For vision-based autonomous landing of fixed-wing unmanned aerial vehicles(UAV) which are incapable of hovering, the trajectory planning and robust control has been studied in this paper. The trajectory generation algorithm can provide optimized path which guarantees the target being field of view of camera and reduce the negative effects of vision-based estimation error. The robust controller enables the UAV to obtain robust performance with unreliable vision-based navigation information though the analysis of vision-based estimation error.Firstly, a strategy for vision-based autonomous landing is designed according to the relative pose between UAV and runway and the operating state of vision-based navigation system. The Go-Ground is introduced to handle the failure to detect and track target.
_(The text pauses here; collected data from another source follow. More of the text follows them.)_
-- ==== Sys2Proof/Machine/Upland.lean ====
section
/-!
DEFINITION. Upland's faults and restarts, and its heartbeat (R530).
-/
namespace Sys2Proof.Machine

/-- TMW_HB_AGE in milliseconds (R527, R530): it counts while Upland runs after its first HEARTBEAT. -/
def State.hbAge (s : State) : Nat :=
  if s.boot.uplandRuns then s.boot.heartbeatAt.elim 0 fun a => (s.now - a) / 1000000 else 0

/-- Scree stops with Upland (R530). -/
def State.stopScree (s : State) : State :=
  let t := { s with scr := {} }
  (t.setRegBit 0x40010000 0 false).setRegBit 0x40010004 0 false

/-- Bedrock restarts Upland alone (R530): cause, program counter and data address. The third restart within 600 s, and one
in a trial (R593), restart the device. -/
def State.uplandRestart (s : State) (cause pc addr : Nat) : State :=
  let t := s.stopScree.ctlStop
  let t := t.endSessions none
  let t := (t.setRegN 0x400600A0 cause).setRegN 0x400600A4 pc
  let t := t.setRegN 0x400600A8 (if 2 ≤ cause && cause ≤ 4 then addr else 0)
  let t := (t.bumpReg 0x40060090).raise Ev.uplandFault cause
  let recent := t.now :: t.boot.uplandRestarts.filter fun a => t.now < a + 600000000000
  let t := { t with
    il := { t.il with ctlUp := false, challenges := [] }
    gate := { ptpSec := t.gate.ptpSec, timerStart := t.gate.timerStart, nextTicket := t.gate.nextTicket }
    boot := { t.boot with
      uplandRuns := false
      uplandAt := t.now
      heartbeatAt := none
      heartbeatLate := false
      uplandRestarting := true
      uplandRestarts := recent } }
  if t.up.ctl.trial.isSome && t.up.trialRuns then t.trialRestart
  else if 3 ≤ recent.length then t.hardRestart 4
  else t

/-- UPLAND_FAULT (R530): causes 1 FETCH to 6 PRIVILEGED. -/
def execUplandFault (dt cause pc addr : Nat) (s : State) : Result :=
  actIf dt s (fun t => t.boot.uplandRuns && 1 ≤ cause && cause ≤ 6) fun t => t.uplandRestart cause pc addr

/-- UPLAND_HEARTBEAT_LATE (R530): TMW_HB_AGE has reached 500 ms. -/
def execUplandHeartbeatLate (dt : Nat) (s : State) : Result :=
  actIf dt s (fun t => !t.boot.heartbeatLate && 500 ≤ t.hbAge) fun t =>
    { t with boot := { t.boot with heartbeatLate := true } }.raise Ev.uplandHeartbeatLate 0

/-- HEARTBEAT_TIMEOUT (R530): TMW_HB_AGE has reached 1,000 ms, or 3,000 ms have passed since Upland was entered without a
first HEARTBEAT. -/
def execHeartbeatTimeout (dt : Nat) (s : State) : Result :=
  actIf dt s (fun t => t.boot.uplandRuns && match t.boot.heartbeatAt with
      | some a => decide (a + 1000000000 ≤ t.now)
      | none => decide (t.boot.uplandAt + 3000000000 ≤ t.now)) fun t => t.uplandRestart 7 0 0

/-- A HEARTBEAT (R523, R530): the first one after a restart raises UPLAND_RESTARTED, and the first one of a trial opens the
confirmation window (R590). -/
def State.heartbeat (s : State) : State :=
  if !s.boot.uplandRuns then s
  else
    let first := s.boot.heartbeatAt.isNone
    let t := { s with boot := { s.boot with heartbeatAt := some s.now, heartbeatLate := false } }
    let t := if first && t.boot.uplandRestarting then
        { t with boot := { t.boot with uplandRestarting := false } }.raise Ev.uplandRestarted 0
      else t
    match t.up.ctl.trial with
    | some (kind, _) =>
      if t.up.trialRuns && t.up.windowEnds.isNone then
        { t with up := { t.up with windowEnds := some (t.now + 1000000000 * t.up.windowLength) } }.raise
          Ev.updateTrialStarted kind
      else t
    | none => t

end Sys2Proof.Machine
end

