/-- Whether the size of a layer's window is known: it is given, or the engine has an output format. -/
def Objs.layerSized (c : Objs) (x : Nat) : Bool := Objs.n c Obj.layerWinSize x != 0 || Objs.engineFormat c (x / 8) != 0

/-- The video layers that a configuration gives a destination or a window, enabled or not. -/
def Objs.videoLayers (c : Objs) : List Nat :=
  ((Objs.subs c Obj.layerDstSlot ++ Objs.subs c Obj.layerWinSize).eraseDups).filter layerVideo

/-- CQ_PARAM_INVALID for the window and the ratios of a video layer (R226, R231). -/
def Objs.checkLayerParam (c : Objs) (x : Nat) : Check :=
  let (_, _, w, h) := Objs.layerCrop c x
  let (wo, ho) := Objs.layerWindow c x
  let k := if Objs.layerField c x then 2 else 1
  ⟨1, Code.cqParamInvalid,
    Objs.layerKeys c x ++ key Obj.layerWinSize x ++ key Obj.srcReservedFormat (Objs.n c Obj.cqSrcSlot (x / 8)),
    Objs.layerSized c x && (!(16 ≤ wo && wo ≤ 8192 && 16 ≤ ho && ho ≤ 8192) ||
      (Objs.layerSource c x != 0 && !(wo ≤ 16 * w && w ≤ 16 * wo && k * ho ≤ 16 * h && h ≤ 16 * k * ho))), 0xFFFF⟩

/-- CQ_PARAM_INVALID of an engine's timing offset (R248). -/
def Objs.checkEngineParam (c : Objs) (e : Nat) : Check :=
  let f := Objs.engineFormat c e
  let p := fmtPeriod f
  ⟨1, Code.cqParamInvalid, keysOf [Obj.cqSrcSlot, Obj.cqTimingOffset] e ++ key Obj.srcReservedFormat (Objs.n c Obj.cqSrcSlot e),
      f != 0 && 1000000000 * p.num ≤ Objs.n c Obj.cqTimingOffset e * p.den, 0xFFFF⟩

/-- CQ_PARAM_INVALID for CqOrder (R234). -/
def Objs.checkOrder (c : Objs) (e : Nat) : Check :=
  ⟨1, Code.cqParamInvalid, keysOf [Obj.cqOrderMode, Obj.cqOrder] e,
    Objs.n c Obj.cqOrderMode e == 1 && (List.range 8).any fun l => !(Objs.layerOrder c e).contains l, 0xFFFF⟩

/-- Inputs of a bus. -/
def Objs.busInputs (c : Objs) (m : Nat) : Nat := (Objs.by c Obj.busInputSrc m).length / 4

/-- AU_PARAM_INVALID (R304). -/
def Objs.checkLedgerInput (c : Objs) (m : Nat) : Check :=
  ⟨1, Code.auParamInvalid, keysOf [Obj.busInputSrc, Obj.busLedgerInput] m,
    Objs.busInputs c m ≤ Objs.n c Obj.busLedgerInput m, 0xFFFF⟩

/-- TARN_CHANNEL_RANGE (R322): an output range above AO32767, or a count above 32. -/
def Objs.checkTarn (c : Objs) (p : Nat) : Check :=
  let b := Objs.n c Obj.tarnAoBase p
  ⟨1, Code.tarnChannelRange, keysOf [Obj.tarnAoBase, Obj.tarnAoCount, Obj.tarnAiCount] p,
    32 < Objs.n c Obj.tarnAoCount p || 32 < Objs.n c Obj.tarnAiCount p ||
      (b != 0xFFFF && 32768 < b + Objs.n c Obj.tarnAoCount p), 0xFFFF⟩

/-- MOR_PARAM_INVALID of a delay line (R431). -/
def Objs.checkDelay (c : Objs) (l : Nat) : Check :=
  ⟨1, Code.morParamInvalid, keysOf [Obj.dlyCapacity, Obj.dlyFrames] l,
    Objs.n c Obj.dlyCapacity l < Objs.n c Obj.dlyFrames l, 0xFFFF⟩

/-- MOR_PARAM_INVALID of a playback (R445). -/
def State.checkPlayStart (s : State) (c : Objs) (p : Nat) : Check :=
  let n := Objs.n c Obj.playClip p
  ⟨1, Code.morParamInvalid, keysOf [Obj.playClip, Obj.playStartFrame] p ++ keysOf [Obj.clipState, Obj.clipFrames] n,
    (s.clip n).state == 2 && (s.clip n).frames.length ≤ Objs.n c Obj.playStartFrame p, 0xFFFF⟩

/-- The checks of phase 1. `touched` gives the items at which the salvo writes an object. -/
def State.phase1 (s : State) (c : Objs) (touched : Nat → List Nat) : List Check :=
  (touched Obj.dstTimingOffset ++ touched Obj.dstReservedFormat).map (Objs.checkDst c) ++
  (Objs.subs c Obj.txAudioBase).map (Objs.checkTxAudio c) ++
  (Objs.rxEntries c).map (Objs.checkRxParam c) ++
  (Objs.txEntries c).map (Objs.checkTxAddr c) ++
  (Objs.txEntries c).flatMap (Objs.checkTxParam c) ++
  (Objs.subs c Obj.cqOrderMode).map (Objs.checkOrder c) ++
  (Objs.subs c Obj.cqSrcSlot).map (Objs.checkEngineParam c) ++ (Objs.videoLayers c).map (Objs.checkLayerParam c) ++
  ((touched Obj.busInputSrc ++ touched Obj.busLedgerInput).map (Objs.checkLedgerInput c)) ++
  ((Objs.subs c Obj.tarnAoBase ++ Objs.subs c Obj.tarnAoCount ++ Objs.subs c Obj.tarnAiCount).map (Objs.checkTarn c)) ++
  ((Objs.subs c Obj.dlyFrames ++ Objs.subs c Obj.dlyCapacity).map (Objs.checkDelay c)) ++
  (Objs.subs c Obj.playClip).map (s.checkPlayStart c)

/-! ## Phase 2: bindings -/

/-- A use of a slot: the slot, the kind of use, and the objects that make it. -/
structure Claim where
  slot : Nat
  kind : Nat
  item : Nat
  keys : List Nat
  deriving DecidableEq, Repr

/-- The lead entries of enabled receive flows of some essences. -/
def Objs.rxFlows (c : Objs) (essences : List Nat) : List Nat :=
  (Objs.rxEntries c).filter fun e => Objs.rxLeadEntry c e == e && essences.contains (Objs.n c Obj.rxEssence e)

/-- The lead entries of enabled transmit flows of some essences. -/
def Objs.txFlows (c : Objs) (essences : List Nat) : List Nat :=
  (Objs.txEntries c).filter fun e => Objs.txLeadEntry c e == e && essences.contains (Objs.n c Obj.txEssence e)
Moreover, a segmented hierarchical path planning method is proposed and the off-line planning is implemented on a special one.As for on-line dynamic planning, constrains and performance index are firstly designed to guarantees the target being field of view of camera, and the gauss pseudospectral methods is introduced to transcript trajectory planning into a nonlinear programming. Also, a Dubins path planning algorithm is studied to improve the efficiency of planning. Finally, the receding horizon control is realized to reduce the negative effects of vision-based measurement error.A vision-based measurement model is developed to help elaborately analyze the sensitivity of vision-based position estimation to different model uncertainties. Meanwhile, a full-coverage nonlinear model of UAV is constructed and separated into two loops to make the best of information on trajectory planning. Then, the outer loop with the above model uncertainties is shaped by mixed H2/H∞ robust control to ensure robust performance.In the end, all studied technologies are verified by numerical simulation. Specially, the analysis defines the acceptable range of uncertainties of vision-based measurement model, such as calibration error, measurement error and measurement delay, which can guide the research on vision-based pose estimation.